## Exercise brief:
What is needed here is an exact transcription of all the entries.

## Data extract:

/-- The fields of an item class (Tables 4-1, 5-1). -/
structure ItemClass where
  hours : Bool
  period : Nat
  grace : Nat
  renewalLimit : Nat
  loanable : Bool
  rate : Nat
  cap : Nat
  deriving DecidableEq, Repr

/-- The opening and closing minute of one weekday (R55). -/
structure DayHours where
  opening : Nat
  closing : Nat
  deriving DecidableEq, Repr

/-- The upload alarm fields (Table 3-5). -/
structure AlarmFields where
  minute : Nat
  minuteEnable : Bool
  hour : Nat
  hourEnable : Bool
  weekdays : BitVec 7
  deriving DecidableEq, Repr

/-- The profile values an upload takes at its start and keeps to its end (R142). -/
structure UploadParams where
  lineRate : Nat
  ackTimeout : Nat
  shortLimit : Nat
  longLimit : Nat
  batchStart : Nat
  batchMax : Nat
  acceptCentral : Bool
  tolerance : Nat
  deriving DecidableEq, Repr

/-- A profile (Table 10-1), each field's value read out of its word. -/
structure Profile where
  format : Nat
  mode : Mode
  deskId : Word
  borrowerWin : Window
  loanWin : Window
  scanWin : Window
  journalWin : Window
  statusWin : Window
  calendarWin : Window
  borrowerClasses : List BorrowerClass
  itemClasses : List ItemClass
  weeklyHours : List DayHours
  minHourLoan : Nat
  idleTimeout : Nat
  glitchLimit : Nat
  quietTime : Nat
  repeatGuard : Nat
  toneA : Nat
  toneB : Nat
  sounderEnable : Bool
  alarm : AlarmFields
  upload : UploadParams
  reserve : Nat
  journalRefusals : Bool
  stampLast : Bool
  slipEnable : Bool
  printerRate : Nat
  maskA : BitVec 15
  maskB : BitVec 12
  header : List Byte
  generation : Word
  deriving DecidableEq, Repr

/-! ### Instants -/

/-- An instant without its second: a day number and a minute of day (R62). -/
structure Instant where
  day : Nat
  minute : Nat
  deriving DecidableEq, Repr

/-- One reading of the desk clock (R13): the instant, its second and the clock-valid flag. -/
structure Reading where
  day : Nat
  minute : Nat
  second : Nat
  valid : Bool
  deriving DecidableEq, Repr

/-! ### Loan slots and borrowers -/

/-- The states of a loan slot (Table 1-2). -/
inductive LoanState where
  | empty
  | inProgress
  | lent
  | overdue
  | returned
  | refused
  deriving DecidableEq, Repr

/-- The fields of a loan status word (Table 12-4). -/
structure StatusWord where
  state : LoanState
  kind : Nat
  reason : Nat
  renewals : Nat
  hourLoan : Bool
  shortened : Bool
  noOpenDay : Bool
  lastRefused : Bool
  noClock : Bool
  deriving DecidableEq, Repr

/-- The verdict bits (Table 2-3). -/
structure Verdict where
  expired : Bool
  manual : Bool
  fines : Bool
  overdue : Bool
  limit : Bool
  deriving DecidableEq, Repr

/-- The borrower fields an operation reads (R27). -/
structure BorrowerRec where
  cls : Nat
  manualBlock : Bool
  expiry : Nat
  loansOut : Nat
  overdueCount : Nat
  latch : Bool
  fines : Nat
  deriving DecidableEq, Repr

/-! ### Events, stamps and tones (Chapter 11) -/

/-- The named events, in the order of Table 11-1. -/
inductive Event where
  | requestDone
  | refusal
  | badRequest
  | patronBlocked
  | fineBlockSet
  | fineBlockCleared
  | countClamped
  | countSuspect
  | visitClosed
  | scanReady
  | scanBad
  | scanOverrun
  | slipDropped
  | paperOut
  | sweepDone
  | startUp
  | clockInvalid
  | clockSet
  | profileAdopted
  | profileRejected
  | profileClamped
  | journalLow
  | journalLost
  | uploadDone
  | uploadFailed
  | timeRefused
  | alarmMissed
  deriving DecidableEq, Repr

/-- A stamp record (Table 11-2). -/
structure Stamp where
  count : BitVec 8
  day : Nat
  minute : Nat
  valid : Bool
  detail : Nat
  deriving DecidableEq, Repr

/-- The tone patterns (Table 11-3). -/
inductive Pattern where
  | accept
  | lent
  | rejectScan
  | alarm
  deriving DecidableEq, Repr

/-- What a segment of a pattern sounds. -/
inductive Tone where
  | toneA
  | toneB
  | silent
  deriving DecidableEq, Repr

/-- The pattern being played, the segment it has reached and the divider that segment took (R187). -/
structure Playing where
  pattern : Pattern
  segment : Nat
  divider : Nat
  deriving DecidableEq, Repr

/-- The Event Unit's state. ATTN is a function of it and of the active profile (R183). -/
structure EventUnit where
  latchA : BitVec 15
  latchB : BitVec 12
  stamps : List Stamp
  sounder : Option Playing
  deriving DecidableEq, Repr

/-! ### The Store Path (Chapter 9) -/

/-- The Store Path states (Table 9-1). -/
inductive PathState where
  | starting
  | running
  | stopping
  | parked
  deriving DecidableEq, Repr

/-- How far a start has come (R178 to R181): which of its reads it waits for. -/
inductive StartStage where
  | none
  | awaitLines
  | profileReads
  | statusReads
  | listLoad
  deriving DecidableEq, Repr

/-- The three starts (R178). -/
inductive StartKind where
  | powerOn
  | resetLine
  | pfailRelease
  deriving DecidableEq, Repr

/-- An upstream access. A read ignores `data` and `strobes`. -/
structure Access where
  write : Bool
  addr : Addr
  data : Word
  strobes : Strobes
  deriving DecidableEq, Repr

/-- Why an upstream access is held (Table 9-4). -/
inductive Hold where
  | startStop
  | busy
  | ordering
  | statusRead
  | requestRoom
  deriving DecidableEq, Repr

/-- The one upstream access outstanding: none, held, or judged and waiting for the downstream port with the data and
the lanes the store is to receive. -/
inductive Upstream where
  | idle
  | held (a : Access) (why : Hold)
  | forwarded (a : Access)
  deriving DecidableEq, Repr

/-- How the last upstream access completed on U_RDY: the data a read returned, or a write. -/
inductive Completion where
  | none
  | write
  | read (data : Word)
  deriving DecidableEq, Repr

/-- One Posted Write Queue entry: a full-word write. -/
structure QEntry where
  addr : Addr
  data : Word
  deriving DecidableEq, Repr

## Solved problem:
/-- The fields of an item class (Tables 4-1, 5-1). -/
structure ItemClass where
  hours : Bool
  period : Nat
  grace : Nat
  renewalLimit : Nat
  loanable : Bool
  rate : Nat
  cap : Nat
  deriving DecidableEq, Repr

/-- The opening and closing minute of one weekday (R55). -/
structure DayHours where
  opening : Nat
  closing : Nat
  deriving DecidableEq, Repr

/-- The upload alarm fields (Table 3-5). -/
structure AlarmFields where
  minute : Nat
  minuteEnable : Bool
  hour : Nat
  hourEnable : Bool
  weekdays : BitVec 7
  deriving DecidableEq, Repr

/-- The profile values an upload takes at its start and keeps to its end (R142). -/
structure UploadParams where
  lineRate : Nat
  ackTimeout : Nat
  shortLimit : Nat
  longLimit : Nat
  batchStart : Nat
  batchMax : Nat
  acceptCentral : Bool
  tolerance : Nat
  deriving DecidableEq, Repr

/-- A profile (Table 10-1), each field's value read out of its word. -/
structure Profile where
  format : Nat
  mode : Mode
  deskId : Word
  borrowerWin : Window
  loanWin : Window
  scanWin : Window
  journalWin : Window
  statusWin : Window
  calendarWin : Window
  borrowerClasses : List BorrowerClass
  itemClasses : List ItemClass
  weeklyHours : List DayHours
  minHourLoan : Nat
  idleTimeout : Nat
  glitchLimit : Nat
  quietTime : Nat
  repeatGuard : Nat
  toneA : Nat
  toneB : Nat
  sounderEnable : Bool
  alarm : AlarmFields
  upload : UploadParams
  reserve : Nat
  journalRefusals : Bool
  stampLast : Bool
  slipEnable : Bool
  printerRate : Nat
  maskA : BitVec 15
  maskB : BitVec 12
  header : List Byte
  generation : Word
  deriving DecidableEq, Repr

/-! ### Instants -/

/-- An instant without its second: a day number and a minute of day (R62). -/
structure Instant where
  day : Nat
  minute : Nat
  deriving DecidableEq, Repr

/-- One reading of the desk clock (R13): the instant, its second and the clock-valid flag. -/
structure Reading where
  day : Nat
  minute : Nat
  second : Nat
  valid : Bool
  deriving DecidableEq, Repr

/-! ### Loan slots and borrowers -/

/-- The states of a loan slot (Table 1-2). -/
inductive LoanState where
  | empty
  | inProgress
  | lent
  | overdue
  | returned
  | refused
  deriving DecidableEq, Repr

/-- The fields of a loan status word (Table 12-4). -/
structure StatusWord where
  state : LoanState
  kind : Nat
  reason : Nat
  renewals : Nat
  hourLoan : Bool
  shortened : Bool
  noOpenDay : Bool
  lastRefused : Bool
  noClock : Bool
  deriving DecidableEq, Repr

/-- The verdict bits (Table 2-3). -/
structure Verdict where
  expired : Bool
  manual : Bool
  fines : Bool
  overdue : Bool
  limit : Bool
  deriving DecidableEq, Repr

/-- The borrower fields an operation reads (R27). -/
structure BorrowerRec where
  cls : Nat
  manualBlock : Bool
  expiry : Nat
  loansOut : Nat
  overdueCount : Nat
  latch : Bool
  fines : Nat
  deriving DecidableEq, Repr

/-! ### Events, stamps and tones (Chapter 11) -/

/-- The named events, in the order of Table 11-1. -/
inductive Event where
  | requestDone
  | refusal
  | badRequest
  | patronBlocked
  | fineBlockSet
  | fineBlockCleared
  | countClamped
  | countSuspect
  | visitClosed
  | scanReady
  | scanBad
  | scanOverrun
  | slipDropped
  | paperOut
  | sweepDone
  | startUp
  | clockInvalid
  | clockSet
  | profileAdopted
  | profileRejected
  | profileClamped
  | journalLow
  | journalLost
  | uploadDone
  | uploadFailed
  | timeRefused
  | alarmMissed
  deriving DecidableEq, Repr

/-- A stamp record (Table 11-2). -/
structure Stamp where
  count : BitVec 8
  day : Nat
  minute : Nat
  valid : Bool
  detail : Nat
  deriving DecidableEq, Repr

/-- The tone patterns (Table 11-3). -/
inductive Pattern where
  | accept
  | lent
  | rejectScan
  | alarm
  deriving DecidableEq, Repr

/-- What a segment of a pattern sounds. -/
inductive Tone where
  | toneA
  | toneB
  | silent
  deriving DecidableEq, Repr

/-- The pattern being played, the segment it has reached and the divider that segment took (R187). -/
structure Playing where
  pattern : Pattern
  segment : Nat
  divider : Nat
  deriving DecidableEq, Repr

/-- The Event Unit's state. ATTN is a function of it and of the active profile (R183). -/
structure EventUnit where
  latchA : BitVec 15
  latchB : BitVec 12
  stamps : List Stamp
  sounder : Option Playing
  deriving DecidableEq, Repr

/-! ### The Store Path (Chapter 9) -/

/-- The Store Path states (Table 9-1). -/
inductive PathState where
  | starting
  | running
  | stopping
  | parked
  deriving DecidableEq, Repr

/-- How far a start has come (R178 to R181): which of its reads it waits for. -/
inductive StartStage where
  | none
  | awaitLines
  | profileReads
  | statusReads
  | listLoad
  deriving DecidableEq, Repr

/-- The three starts (R178). -/
inductive StartKind where
  | powerOn
  | resetLine
  | pfailRelease
  deriving DecidableEq, Repr

/-- An upstream access. A read ignores `data` and `strobes`. -/
structure Access where
  write : Bool
  addr : Addr
  data : Word
  strobes : Strobes
  deriving DecidableEq, Repr

/-- Why an upstream access is held (Table 9-4). -/
inductive Hold where
  | startStop
  | busy
  | ordering
  | statusRead
  | requestRoom
  deriving DecidableEq, Repr

/-- The one upstream access outstanding: none, held, or judged and waiting for the downstream port with the data and
the lanes the store is to receive. -/
inductive Upstream where
  | idle
  | held (a : Access) (why : Hold)
  | forwarded (a : Access)
  deriving DecidableEq, Repr

/-- How the last upstream access completed on U_RDY: the data a read returned, or a write. -/
inductive Completion where
  | none
  | write
  | read (data : Word)
  deriving DecidableEq, Repr

/-- One Posted Write Queue entry: a full-word write. -/
structure QEntry where
  addr : Addr
  data : Word
  deriving DecidableEq, Repr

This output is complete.